## Task brief
Please give the number of lines in the material below that contain "lean", and provide nothing besides that number.

## Data supplied
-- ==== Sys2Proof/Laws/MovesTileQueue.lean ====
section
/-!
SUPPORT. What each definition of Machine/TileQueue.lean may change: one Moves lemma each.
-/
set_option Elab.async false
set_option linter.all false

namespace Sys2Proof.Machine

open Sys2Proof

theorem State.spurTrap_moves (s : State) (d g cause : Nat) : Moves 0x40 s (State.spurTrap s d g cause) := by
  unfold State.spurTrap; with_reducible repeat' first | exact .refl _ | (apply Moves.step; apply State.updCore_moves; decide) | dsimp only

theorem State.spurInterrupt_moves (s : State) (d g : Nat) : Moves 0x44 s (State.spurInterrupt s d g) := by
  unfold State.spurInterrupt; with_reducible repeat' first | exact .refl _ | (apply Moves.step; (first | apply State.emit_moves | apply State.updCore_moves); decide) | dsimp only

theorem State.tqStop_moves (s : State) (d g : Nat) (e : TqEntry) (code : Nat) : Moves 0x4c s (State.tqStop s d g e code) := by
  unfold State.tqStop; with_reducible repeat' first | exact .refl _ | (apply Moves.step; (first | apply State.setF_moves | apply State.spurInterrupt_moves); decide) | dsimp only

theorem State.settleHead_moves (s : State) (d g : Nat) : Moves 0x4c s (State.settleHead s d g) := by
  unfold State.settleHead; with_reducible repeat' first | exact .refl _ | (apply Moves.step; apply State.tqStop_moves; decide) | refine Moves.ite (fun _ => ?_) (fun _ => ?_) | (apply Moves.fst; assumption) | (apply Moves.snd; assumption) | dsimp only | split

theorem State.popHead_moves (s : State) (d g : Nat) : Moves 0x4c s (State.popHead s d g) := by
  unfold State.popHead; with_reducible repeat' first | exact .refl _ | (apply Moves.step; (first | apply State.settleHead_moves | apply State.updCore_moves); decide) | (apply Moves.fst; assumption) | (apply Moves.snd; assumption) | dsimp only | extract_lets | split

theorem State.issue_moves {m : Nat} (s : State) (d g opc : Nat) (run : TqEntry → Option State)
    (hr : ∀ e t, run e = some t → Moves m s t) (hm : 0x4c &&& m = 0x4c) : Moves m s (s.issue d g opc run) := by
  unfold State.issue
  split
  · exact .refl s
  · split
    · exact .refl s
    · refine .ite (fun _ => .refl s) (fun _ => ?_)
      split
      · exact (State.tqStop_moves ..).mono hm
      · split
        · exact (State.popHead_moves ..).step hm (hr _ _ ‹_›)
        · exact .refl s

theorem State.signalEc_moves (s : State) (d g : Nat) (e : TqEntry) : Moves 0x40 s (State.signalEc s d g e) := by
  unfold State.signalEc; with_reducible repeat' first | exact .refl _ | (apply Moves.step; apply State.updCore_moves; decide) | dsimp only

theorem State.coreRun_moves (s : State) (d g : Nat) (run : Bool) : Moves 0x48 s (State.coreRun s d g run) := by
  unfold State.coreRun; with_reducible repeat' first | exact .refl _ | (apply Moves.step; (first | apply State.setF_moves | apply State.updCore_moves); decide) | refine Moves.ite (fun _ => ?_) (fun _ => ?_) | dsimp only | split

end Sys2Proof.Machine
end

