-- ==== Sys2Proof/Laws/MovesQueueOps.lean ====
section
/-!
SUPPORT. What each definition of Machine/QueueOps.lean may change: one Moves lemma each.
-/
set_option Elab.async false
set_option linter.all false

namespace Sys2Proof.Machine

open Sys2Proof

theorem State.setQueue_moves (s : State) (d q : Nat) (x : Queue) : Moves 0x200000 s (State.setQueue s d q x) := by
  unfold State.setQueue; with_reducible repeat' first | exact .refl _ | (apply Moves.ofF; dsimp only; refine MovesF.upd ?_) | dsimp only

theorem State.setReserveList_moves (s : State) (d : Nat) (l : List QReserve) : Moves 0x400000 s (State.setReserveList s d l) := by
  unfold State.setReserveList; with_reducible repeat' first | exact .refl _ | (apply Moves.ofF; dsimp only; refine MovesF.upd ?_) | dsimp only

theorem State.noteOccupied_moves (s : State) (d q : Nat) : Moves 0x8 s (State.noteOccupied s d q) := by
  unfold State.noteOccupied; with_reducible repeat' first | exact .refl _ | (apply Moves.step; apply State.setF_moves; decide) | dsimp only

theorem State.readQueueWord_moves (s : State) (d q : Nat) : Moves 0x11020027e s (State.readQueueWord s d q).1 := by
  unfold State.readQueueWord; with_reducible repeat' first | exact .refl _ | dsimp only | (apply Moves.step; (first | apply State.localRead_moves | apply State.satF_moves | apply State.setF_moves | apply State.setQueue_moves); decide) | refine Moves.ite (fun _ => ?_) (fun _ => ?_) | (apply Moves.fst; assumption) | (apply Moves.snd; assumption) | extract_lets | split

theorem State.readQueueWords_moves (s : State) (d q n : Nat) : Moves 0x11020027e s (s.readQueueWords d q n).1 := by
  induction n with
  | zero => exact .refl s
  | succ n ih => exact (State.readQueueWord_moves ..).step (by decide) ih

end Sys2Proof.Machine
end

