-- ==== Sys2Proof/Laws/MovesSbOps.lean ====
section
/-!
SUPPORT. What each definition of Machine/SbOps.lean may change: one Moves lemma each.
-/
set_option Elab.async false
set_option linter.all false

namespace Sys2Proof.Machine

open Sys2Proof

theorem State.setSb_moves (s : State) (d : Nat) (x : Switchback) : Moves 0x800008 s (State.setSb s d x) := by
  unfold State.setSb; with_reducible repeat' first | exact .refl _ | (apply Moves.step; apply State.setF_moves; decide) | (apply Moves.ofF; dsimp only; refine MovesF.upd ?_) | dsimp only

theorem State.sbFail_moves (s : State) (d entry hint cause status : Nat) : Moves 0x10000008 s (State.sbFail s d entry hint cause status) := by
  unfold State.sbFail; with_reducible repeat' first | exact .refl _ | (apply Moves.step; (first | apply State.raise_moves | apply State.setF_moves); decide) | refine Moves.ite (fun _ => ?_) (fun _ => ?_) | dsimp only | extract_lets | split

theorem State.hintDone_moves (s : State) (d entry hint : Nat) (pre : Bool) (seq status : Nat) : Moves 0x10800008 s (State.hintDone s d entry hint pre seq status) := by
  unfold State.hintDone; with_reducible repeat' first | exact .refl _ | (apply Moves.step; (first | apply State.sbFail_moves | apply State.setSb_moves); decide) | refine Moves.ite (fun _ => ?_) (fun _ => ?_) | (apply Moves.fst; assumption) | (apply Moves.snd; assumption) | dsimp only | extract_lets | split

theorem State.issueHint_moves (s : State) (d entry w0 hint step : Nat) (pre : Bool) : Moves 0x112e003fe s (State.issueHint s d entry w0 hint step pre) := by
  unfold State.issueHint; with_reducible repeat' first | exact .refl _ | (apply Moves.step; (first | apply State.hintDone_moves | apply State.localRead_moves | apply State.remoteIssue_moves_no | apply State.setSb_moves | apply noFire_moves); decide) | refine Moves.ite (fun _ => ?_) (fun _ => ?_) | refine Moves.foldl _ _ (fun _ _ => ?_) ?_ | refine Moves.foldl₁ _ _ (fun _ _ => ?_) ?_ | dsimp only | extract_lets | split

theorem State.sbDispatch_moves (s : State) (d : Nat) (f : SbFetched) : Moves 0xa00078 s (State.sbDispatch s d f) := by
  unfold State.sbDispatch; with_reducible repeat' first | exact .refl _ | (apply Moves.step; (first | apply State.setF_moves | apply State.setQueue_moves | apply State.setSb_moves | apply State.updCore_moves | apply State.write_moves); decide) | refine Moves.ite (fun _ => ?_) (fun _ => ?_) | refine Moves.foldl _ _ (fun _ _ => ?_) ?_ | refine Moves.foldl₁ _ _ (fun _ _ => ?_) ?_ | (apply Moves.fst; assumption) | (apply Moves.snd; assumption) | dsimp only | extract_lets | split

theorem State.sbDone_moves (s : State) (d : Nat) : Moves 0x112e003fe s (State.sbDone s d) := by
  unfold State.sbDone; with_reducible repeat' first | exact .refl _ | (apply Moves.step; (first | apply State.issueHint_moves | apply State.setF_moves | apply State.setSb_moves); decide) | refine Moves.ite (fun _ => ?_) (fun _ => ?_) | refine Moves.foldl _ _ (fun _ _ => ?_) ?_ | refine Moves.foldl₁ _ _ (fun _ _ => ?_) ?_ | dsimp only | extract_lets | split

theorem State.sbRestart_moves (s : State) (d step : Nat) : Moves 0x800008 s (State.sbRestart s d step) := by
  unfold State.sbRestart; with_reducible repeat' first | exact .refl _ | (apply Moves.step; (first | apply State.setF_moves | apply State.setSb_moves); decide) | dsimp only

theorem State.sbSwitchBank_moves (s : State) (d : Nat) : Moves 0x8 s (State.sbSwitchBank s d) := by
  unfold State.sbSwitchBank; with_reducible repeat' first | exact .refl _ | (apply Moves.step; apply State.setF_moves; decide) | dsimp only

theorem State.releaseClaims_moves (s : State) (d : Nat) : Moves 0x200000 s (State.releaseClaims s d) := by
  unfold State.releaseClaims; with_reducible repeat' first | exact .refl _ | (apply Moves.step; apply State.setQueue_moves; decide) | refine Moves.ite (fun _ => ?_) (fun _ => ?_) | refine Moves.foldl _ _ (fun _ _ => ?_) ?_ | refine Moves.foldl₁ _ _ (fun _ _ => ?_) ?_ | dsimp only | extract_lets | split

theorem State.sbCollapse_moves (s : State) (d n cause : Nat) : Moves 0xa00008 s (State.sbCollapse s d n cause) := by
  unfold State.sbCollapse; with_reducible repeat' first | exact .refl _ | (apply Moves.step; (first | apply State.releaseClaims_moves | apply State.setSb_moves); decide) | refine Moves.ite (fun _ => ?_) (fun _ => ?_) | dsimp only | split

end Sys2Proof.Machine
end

## Task solution
6